Post

Differences in prompt formats based on LLM models.

Let's identify the differences in prompt formats based on LLM models.

Differences in prompt formats based on LLM models.

In this post, I present the results of experiments conducted using several models registered on Hugging Face, leveraging ChatBrainAI().
General prompts (PromptTemplate) have different formats depending on the model, meaning they need to be managed accordingly. I will compare the prompt formats of three models.
Conversational prompts (ChatPromptTemplate) are categorized by roles (system, user, assistant), so the prompt formats for most models seem to be similar.
To conclude, while the models respond well to PromptTemplate, the results for ChatPromptTemplate do not seem as favorable. It appears that non-conversational LLMs do not respond effectively. I plan to update this post further as I gain more experience in the future.

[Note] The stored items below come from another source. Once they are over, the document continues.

/-- The value of an instruction's encoding: a 32-bit value, or a 16-bit parcel for the compressed families. -/
def encode : Instr → Nat
  | .add rd rs1 rs2 => encR 0 0 0x33 rd rs1 rs2
  | .addi rd rs1 imm => encI 0 0x13 rd rs1 imm
  | .and rd rs1 rs2 => encR 0 7 0x33 rd rs1 rs2
  | .andi rd rs1 imm => encI 7 0x13 rd rs1 imm
  | .auipc rd imm => encU 0x17 rd imm
  | .beq rs1 rs2 imm => encB 0 rs1 rs2 imm
  | .bge rs1 rs2 imm => encB 5 rs1 rs2 imm
  | .bgeu rs1 rs2 imm => encB 7 rs1 rs2 imm
  | .blt rs1 rs2 imm => encB 4 rs1 rs2 imm
  | .bltu rs1 rs2 imm => encB 6 rs1 rs2 imm
  | .bne rs1 rs2 imm => encB 1 rs1 rs2 imm
  | .csrrc rd rs1 csr => encI 3 0x73 rd rs1 csr
  | .csrrci rd imm csr => encCsrImm 7 rd imm csr
  | .csrrs rd rs1 csr => encI 2 0x73 rd rs1 csr
  | .csrrsi rd imm csr => encCsrImm 6 rd imm csr
  | .csrrw rd rs1 csr => encI 1 0x73 rd rs1 csr
  | .csrrwi rd imm csr => encCsrImm 5 rd imm csr
  | .ebreak => 0x00100073
  | .ecall => 0x00000073
  | .fence pred succ => pred.toNat * 2 ^ 24 + succ.toNat * 2 ^ 20 + 0x0F
  | .fenceI => 0x0000100F
  | .jal rd imm => encJ rd imm
  | .jalr rd rs1 imm => encI 0 0x67 rd rs1 imm
  | .lb rd rs1 imm => encI 0 0x03 rd rs1 imm
  | .lbu rd rs1 imm => encI 4 0x03 rd rs1 imm
  | .lh rd rs1 imm => encI 1 0x03 rd rs1 imm
  | .lhu rd rs1 imm => encI 5 0x03 rd rs1 imm
  | .lui rd imm => encU 0x37 rd imm
  | .lw rd rs1 imm => encI 2 0x03 rd rs1 imm
  | .mret => 0x30200073
  | .or rd rs1 rs2 => encR 0 6 0x33 rd rs1 rs2
  | .ori rd rs1 imm => encI 6 0x13 rd rs1 imm
  | .sb rs2 rs1 imm => encS 0 rs2 rs1 imm
  | .sh rs2 rs1 imm => encS 1 rs2 rs1 imm
  | .sll rd rs1 rs2 => encR 0 1 0x33 rd rs1 rs2
  | .slli rd rs1 shamt => encShift 0 1 rd rs1 shamt
  | .slt rd rs1 rs2 => encR 0 2 0x33 rd rs1 rs2
  | .slti rd rs1 imm => encI 2 0x13 rd rs1 imm
  | .sltiu rd rs1 imm => encI 3 0x13 rd rs1 imm
  | .sltu rd rs1 rs2 => encR 0 3 0x33 rd rs1 rs2
  | .sra rd rs1 rs2 => encR 32 5 0x33 rd rs1 rs2
  | .srai rd rs1 shamt => encShift 32 5 rd rs1 shamt
  | .srl rd rs1 rs2 => encR 0 5 0x33 rd rs1 rs2
  | .srli rd rs1 shamt => encShift 0 5 rd rs1 shamt
  | .sub rd rs1 rs2 => encR 32 0 0x33 rd rs1 rs2
  | .sw rs2 rs1 imm => encS 2 rs2 rs1 imm
  | .wfi => 0x10500073
  | .xor rd rs1 rs2 => encR 0 4 0x33 rd rs1 rs2
  | .xori rd rs1 imm => encI 4 0x13 rd rs1 imm
  | .mul rd rs1 rs2 => encR 1 0 0x33 rd rs1 rs2
  | .mulh rd rs1 rs2 => encR 1 1 0x33 rd rs1 rs2
  | .mulhsu rd rs1 rs2 => encR 1 2 0x33 rd rs1 rs2
  | .mulhu rd rs1 rs2 => encR 1 3 0x33 rd rs1 rs2
  | .sh1add rd rs1 rs2 => encR 16 2 0x33 rd rs1 rs2
  | .sh2add rd rs1 rs2 => encR 16 4 0x33 rd rs1 rs2
  | .sh3add rd rs1 rs2 => encR 16 6 0x33 rd rs1 rs2
  | .andn rd rs1 rs2 => encR 32 7 0x33 rd rs1 rs2
  | .orn rd rs1 rs2 => encR 32 6 0x33 rd rs1 rs2
  | .xnor rd rs1 rs2 => encR 32 4 0x33 rd rs1 rs2
  | .clz rd rs1 => encR2 0x600 1 0x13 rd rs1
  | .ctz rd rs1 => encR2 0x601 1 0x13 rd rs1
  | .cpop rd rs1 => encR2 0x602 1 0x13 rd rs1
  | .max rd rs1 rs2 => encR 5 6 0x33 rd rs1 rs2
  | .maxu rd rs1 rs2 => encR 5 7 0x33 rd rs1 rs2
  | .min rd rs1 rs2 => encR 5 4 0x33 rd rs1 rs2
  | .minu rd rs1 rs2 => encR 5 5 0x33 rd rs1 rs2
  | .sextB rd rs1 => encR2 0x604 1 0x13 rd rs1
  | .sextH rd rs1 => encR2 0x605 1 0x13 rd rs1
  | .zextH rd rs1 => encR2 0x080 4 0x33 rd rs1
  | .rol rd rs1 rs2 => encR 48 1 0x33 rd rs1 rs2
  | .ror rd rs1 rs2 => encR 48 5 0x33 rd rs1 rs2
  | .rori rd rs1 shamt => encShift 48 5 rd rs1 shamt
  | .orcB rd rs1 => encR2 0x287 5 0x13 rd rs1
  | .rev8 rd rs1 => encR2 0x698 5 0x13 rd rs1
  | .bclr rd rs1 rs2 => encR 36 1 0x33 rd rs1 rs2
  | .bclri rd rs1 shamt => encShift 36 1 rd rs1 shamt
  | .bext rd rs1 rs2 => encR 36 5 0x33 rd rs1 rs2
  | .bexti rd rs1 shamt => encShift 36 5 rd rs1 shamt
  | .binv rd rs1 rs2 => encR 52 1 0x33 rd rs1 rs2
  | .binvi rd rs1 shamt => encShift 52 1 rd rs1 shamt
  | .bset rd rs1 rs2 => encR 20 1 0x33 rd rs1 rs2
  | .bseti rd rs1 shamt => encShift 20 1 rd rs1 shamt
  | .cAdd rd rs2 => encCr 9 rd.val rs2.val
  | .cAddi rd imm => encCi 0 1 rd.val imm.toNat
  | .cAddi4spn rd imm =>
    field imm.toNat 2 2 * 2 ^ 11 + field imm.toNat 4 4 * 2 ^ 7 + field imm.toNat 0 1 * 2 ^ 6
      + field imm.toNat 1 1 * 2 ^ 5 + rd.val * 2 ^ 2
  | .cAddi16sp imm =>
    3 * 2 ^ 13 + field imm.toNat 5 1 * 2 ^ 12 + 2 * 2 ^ 7 + field imm.toNat 0 1 * 2 ^ 6 + field imm.toNat 2 1 * 2 ^ 5
      + field imm.toNat 3 2 * 2 ^ 3 + field imm.toNat 1 1 * 2 ^ 2 + 1
  | .cAnd rd rs2 => encCa 35 3 rd rs2
  | .cAndi rd imm => encCbAlu 2 rd imm.toNat
  | .cBeqz rs1 imm => encCb 6 rs1 imm
  | .cBnez rs1 imm => encCb 7 rs1 imm
  | .cEbreak => 0x9002
  | .cJ imm => encCj 5 imm
  | .cJal imm => encCj 1 imm
  | .cJalr rs1 => encCr 9 rs1.val 0
  | .cJr rs1 => encCr 8 rs1.val 0
  | .cLi rd imm => encCi 2 1 rd.val imm.toNat
  | .cLui rd imm => encCi 3 1 rd.val imm.toNat
  | .cLw rd rs1 imm => encClw 2 rd rs1 imm
  | .cLwsp rd imm =>
    2 * 2 ^ 13 + field imm.toNat 3 1 * 2 ^ 12 + rd.val * 2 ^ 7 + field imm.toNat 0 3 * 2 ^ 4
      + field imm.toNat 4 2 * 2 ^ 2 + 2
  | .cMv rd rs2 => encCr 8 rd.val rs2.val
  | .cNop => 0x0001
  | .cOr rd rs2 => encCa 35 2 rd rs2
  | .cSlli rd shamt => encCi 0 2 rd.val shamt.toNat
  | .cSrai rd shamt => encCbAlu 1 rd shamt.toNat
  | .cSrli rd shamt => encCbAlu 0 rd shamt.toNat
  | .cSw rs2 rs1 imm => encClw 6 rs2 rs1 imm
  | .cSwsp rs2 imm =>
    6 * 2 ^ 13 + field imm.toNat 0 4 * 2 ^ 9 + field imm.toNat 4 2 * 2 ^ 7 + rs2.val * 2 ^ 2 + 2
  | .cSub rd rs2 => encCa 35 0 rd rs2
  | .cXor rd rs2 => encCa 35 1 rd rs2
  | .cLbu rd rs1 imm => encZcb 32 (encByteImm imm) rd rs1
  | .cLhu rd rs1 imm => encZcb 33 imm.toNat rd rs1
  | .cLh rd rs1 imm => encZcb 33 (2 + imm.toNat) rd rs1
  | .cSb rs2 rs1 imm => encZcb 34 (encByteImm imm) rs2 rs1
  | .cSh rs2 rs1 imm => encZcb 35 imm.toNat rs2 rs1
  | .cZextB rd => encCu 0 rd
  | .cSextB rd => encCu 1 rd
  | .cZextH rd => encCu 2 rd
  | .cSextH rd => encCu 3 rd
  | .cNot rd => encCu 5 rd
  | .cMul rd rs2 => encCa 39 2 rd rs2
  | .cmPush l spimm => encStack 24 l spimm
  | .cmPop l spimm => encStack 26 l spimm
  | .cmPopretz l spimm => encStack 28 l spimm
  | .cmPopret l spimm => encStack 30 l spimm
  | .cmMvsa01 r1 r2 => encMove 1 r1 r2
  | .cmMva01s r1 r2 => encMove 3 r1 r2
  | .cmJt index => encTable index.toNat
  | .cmJalt index => encTable index.toNat
  | .cpx0 index rs1 uimm => encCpx 0 0 index (field uimm.toNat 0 5) rs1 (field uimm.toNat 5 5)
  | .cpx1 index rs1 => encCpx 1 0 index 0 rs1 0
  | .cpx2 index rd rs1 uimm => encCpx 0 1 index rd.val rs1 uimm.toNat
  | .cpx3 index rd rs1 => encCpx 1 1 index rd.val rs1 0
  | .cpx4 index rs1 rs2 uimm => encCpx 2 0 index uimm.toNat rs1 rs2.val
  | .cpx5 index rs1 rs2 => encCpx 3 0 index 0 rs1 rs2.val
  | .cpx6 index rd rs1 rs2 => encCpx 2 1 index rd.val rs1 rs2.val
  | .cpx9 index rd rs1 uimm => encCpx (field uimm.toNat 5 5) 7 index rd.val rs1 (field uimm.toNat 0 5)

Selecting Prompt Format Based on LLM Model

Each model has its own corresponding template format, which needs to be recognized and addressed accordingly. The differences in prompts across three models are outlined below. As mentioned earlier, I plan to focus primarily on ChatOllama(). I will explain it in the next post. The LangChain setup is the same, so I will omit it.

1
2
3
4
5
6
7
8
9
10
11
12
13
14
15
16
17
18
19
20
21
22
23
24
25
llm = ChatBrainAI('gemma-2-2b-it')
template = """<start_of_turn>system
    You are a friendly AI assistant. Your name is DS2Man. Please answer questions briefly.
    <end_of_turn>
    <start_of_turn>user
    {question}
    <end_of_turn>
    <start_of_turn>model
"""
suffix = "<start_of_turn>model"

llm = ChatBrainAI('Llama-3.2-3B-Instruct')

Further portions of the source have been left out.